Consider the general case:
Take 4 pairs of twin primes:
(a, a + 2)or(a, z)such thatz = a + 2(b, b + 2)or(b, y)such thaty = b + 2(c, c + 2)or(c, x)such thatx = c + 2(d, d + 2)or(d ,w)such tahtw = d + 2
Consider the following general cube representation:
w ------------- c
/| /|
/ | / |
/ | / |
/ | / |
a ------------- y |
| b ---------|--- z
| / | /
| / | /
| / | /
|/ |/
x ------------- d
The 4-tuples of each face:
1. (a, y, x, d)
2. (z, b, c, w)
3. (a, y, c, w)
4. (z, b, x, d)
5. (a, b, x, w)
6. (z, y, c, d)
As established above:
- z = a + 2
- y = b + 2
- x = c + 2
- w = d + 2
Using these equalities, rewrite the 4-tuples as below:
1. (a, b + 2, c + 2, d)
2. (a + 2, b, c, d + 2)
3. (a, b + 2, c, d + 2)
4. (a + 2, b, c + 2, d)
5. (a, b, c + 2, d + 2)
6. (a + 2, b + 2, c, d)
With these tuples, compute the general sums:
1. a + (b + 2) + (c + 2) + d = a + b + c + d + 4
2. (a + 2) + b + c + (d + 2) = a + b + c + d + 4
3. a + (b + 2) + c + (d + 2) = a + b + c + d + 4
4. (a + 2) + b + (c + 2) + d = a + b + c + d + 4
5. a + b + (c + 2) + (d + 2) = a + b + c + d + 4
6. (a + 2) + (b + 2) + c + d = a + b + c + d + 4
The sum of each face is a + b + c + d + 4. As all sums are equal, we can deduce that there are as many sets of 8 primes meeting the riddle's criteria as there are distint groupings of 4 sets of twin primes.

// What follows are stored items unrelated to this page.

-- ==== Sys2Proof/Machine/Hasp.lean ====
section
/-! DEFINITION. Hasp mailboxes (rows 232 to 243; R525, R547 to R550, R555). -/

namespace Sys2Proof.Machine

/-- The message types of version 1.0 (R550). -/
def haspTypes : List Nat :=
  [0x01, 0x02, 0x10, 0x11, 0x12, 0x13, 0x20, 0x21, 0x30, 0x31, 0x32, 0x40, 0x41, 0x42, 0x50, 0xF0, 0xF1]

def haspKnown (type : Nat) : Bool := haspTypes.contains type || decide (0x8000 ≤ type)

/-- Messages of a ring that did not come from the Hearth: 12 entries are for them (R548, R555). -/
def peerCount (l : List Msg) : Nat := (l.filter (fun m => m.src != 0)).length

/-- The code of a send (R548, R549): 0 when it goes. -/
def haspCode (s : Chip) (f : Nat) (tenant : Bool) (type len : Nat) : Nat :=
  let h := getHasp s f
  leastCode [
    if 12 ≤ peerCount (if tenant then h.toManager else h.toTenant) then 0x4030 else 0,
    if !h.agreed && type != (if tenant then 1 else 2) then 0x4031 else 0,
    if decide (56 < len) || !haspKnown type then 0x4032 else 0]

/-- Every strand on the tiles of some groups halts (R525). -/
def holdTiles (s : Chip) (gs : Nat) (on : Bool) : Chip :=
  forEach (tilesOfGroups gs) (fun st t =>
    forEach (List.range 8) (fun u i => modStrand u t i (fun x => { x with held := on })) st) s

/-- `VACATED` at the Hearth (R525): the pending reclaim of that number in a partition that the function controls. -/
def vacatedAt (s : Chip) (f nseq : Nat) : Chip × Bool :=
  match (List.range 16).find? (fun p => controller s p == f && (getPart s p).moves.any (fun m => m.nseq == nseq)) with
  | none => (s, false)
  | some p =>
    let gs := ((getPart s p).moves.filter (fun m => m.nseq == nseq)).foldl (fun a m => Nat.lor a m.groups) 0
    (modPart (holdTiles s gs true) p (fun x => { x with
      moves := x.moves.map (fun m => if m.nseq == nseq then { m with vacated := true } else m) }), true)

/-- A message that has been sent reaches its side, or the Hearth (R525, R547, R549, R550). -/
def haspRoute (s : Chip) (f : Nat) (tenant : Bool) (m : Msg) : Chip :=
  let s1 := if m.type == 2 && m.status == 0 && !tenant then
      let h := getHasp s f
      let v := (bNat m.payload 0 1 % 16) * 16 + bNat m.payload 1 1 % 16
      setHasp s f { h with agreed := true, version := v }
    else s
  let s2 := if m.type == 0x11 && (tenant || f == 0) then
      let r := vacatedAt s1 f (bNat m.payload 0 4)
      hearthSend r.1 f (f != 0) (if r.2 then 0xF0 else 0xF1) (if r.2 then 0 else 0x4001) (leBytes 2 m.seqNo)
    else if f == 0 then s1
    else haspPush s1 f (!tenant) m
  haspFlush f true 16 (haspFlush f false 16 s2)

/-- A side sends a message (R548): refused with a code in its HASP_STATUS, or sent. -/
def haspSend (s : Chip) (f : Nat) (tenant : Bool) (type status : Nat) (payload : List Byte) : Chip :=
  let code := haspCode s f tenant type payload.length
  let s1 := fset s (aHASP tenant f + 0xC8) 63 48 code
  if code != 0 then s1
  else
    let src := if tenant then 2 else 1
    let h := getHasp s1 f
    let q := tget (fun _ => 0) h.seqs src
    haspRoute (setHasp s1 f { h with seqs := tset (fun _ => 0) src ((q + 1) % 2 ^ 16) h.seqs }) f tenant
      ⟨type, q, src, payload.length, status, payload⟩

/-- An effect on an instance that has a tenant. -/
def onTenant (f : Nat) (s : Chip) (g : Chip → Chip) : Out :=
  if 0 < f ∧ f < 64 then .next (g s) else .fault (.noSuchUnit "tenant side")

/-- A side that may send: 1 the manager, 2 the tenant, which instance 0 does not have (R547, R549). -/
def onSide (f side : Nat) (s : Chip) (g : Bool → Chip → Chip) : Out :=
  if side = 1 ∧ f < 64 then .next (g false s)
  else if side = 2 then onTenant f s (g true)
  else .fault (.noSuchUnit "Hasp side")

/-- HELLO (R549, R550). -/
def cmdHello (inst major minor : Nat) (s : Chip) : Out :=
  onTenant inst s (fun st => haspSend st inst true 1 0 (leBytes 1 major ++ leBytes 1 minor))

/-- HELLO_ACK (R549, R550). -/
def cmdHelloAck (inst major minor status : Nat) (s : Chip) : Out :=
  onFn inst s (fun st => haspSend st inst false 2 status (leBytes 1 major ++ leBytes 1 minor))

/-- VACATED, from the controlling function; the physical function's through instance 0 (R525, R547). -/
def cmdVacated (inst nseq : Nat) (s : Chip) : Out :=
  onFn inst s (fun st => haspSend st inst (inst != 0) 0x11 0 (leBytes 4 nseq))

/-- RESIZE_REQ (R550; payload layout: DESIGN CHOICE, log 13). -/
def cmdResizeReq (inst groups gib : Nat) (s : Chip) : Out :=
  onTenant inst s (fun st => haspSend st inst true 0x30 0 (leBytes 4 groups ++ leBytes 4 gib))

/-- RESIZE_REPLY (R550; payload layout: DESIGN CHOICE, log 13). -/
def cmdResizeReply (inst groups gib strike : Nat) (s : Chip) : Out :=
  onTenant inst s (fun st => haspSend st inst false 0x31 0 (leBytes 4 groups ++ leBytes 4 gib ++ leBytes 4 strike))

/-- BUDGET (R550). -/
def cmdBudget (inst : Nat) (payload : List (BitVec 8)) (s : Chip) : Out :=
  onTenant inst s (fun st => haspSend st inst false 0x32 0 payload)

/-- FREEZE_NOTICE (R550). -/
def cmdFreezeNotice (inst strike : Nat) (s : Chip) : Out :=
  onTenant inst s (fun st => haspSend st inst false 0x40 0 (leBytes 4 strike))

/-- TEARDOWN (R550). -/
def cmdTeardown (inst : Nat) (fromHearth : Bool) (reason : Nat) (s : Chip) : Out :=
  onTenant inst s (fun st =>
    if fromHearth then hearthSend st inst true 0x50 0 (leBytes 1 reason) else haspSend st inst false 0x50 0 (leBytes 1 reason))

/-- A reply of any side: 0 the Hearth, which replies to the controller (R550). -/
def haspReply (inst side type seqNo status : Nat) (s : Chip) : Out :=
  if side = 0 then onFn inst s (fun st => hearthSend st inst (inst != 0) type status (leBytes 2 seqNo))
  else onSide inst side s (fun t st => haspSend st inst t type status (leBytes 2 seqNo))

/-- ACK (R550). -/
def cmdAck (inst side seqNo : Nat) (s : Chip) : Out := haspReply inst side 0xF0 seqNo 0 s

/-- NAK (R550). -/
def cmdNak (inst side seqNo status : Nat) (s : Chip) : Out := haspReply inst side 0xF1 seqNo status s

/-- VENDOR_MESSAGE (R550): types 0x8000 to 0xFFFF, not interpreted. -/
def cmdVendorMessage (inst side type : Nat) (payload : List (BitVec 8)) (s : Chip) : Out :=
  onSide inst side s (fun t st => haspSend st inst t (0x8000 + type % 0x8000) 0 payload)

/-- HASP_POP: the head message leaves, and messages that the Hearth holds follow (R548). -/
def popSide (s : Chip) (f : Nat) (tenant : Bool) : Chip :=
  let h := getHasp s f
  let h' := if tenant then { h with toTenant := h.toTenant.drop 1 } else { h with toManager := h.toManager.drop 1 }
  haspFlush f tenant 16 (setHasp s f h')

/-- HASP_POP (R548). -/
def cmdHaspPop (inst side : Nat) (s : Chip) : Out := onSide inst side s (fun t st => popSide st inst t)

end Sys2Proof.Machine
end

Whether or not there are infinitely many twin primes is an open conjecture, but mathematician Yitang Zhang has made progress towards proving it in recent years.
Twin primes are not the only primes that work. Any common difference shared by 4 pairs of primes (E.g. 4, 34234234234, or 22) would work.
I solved this cubical riddle in a cubicle.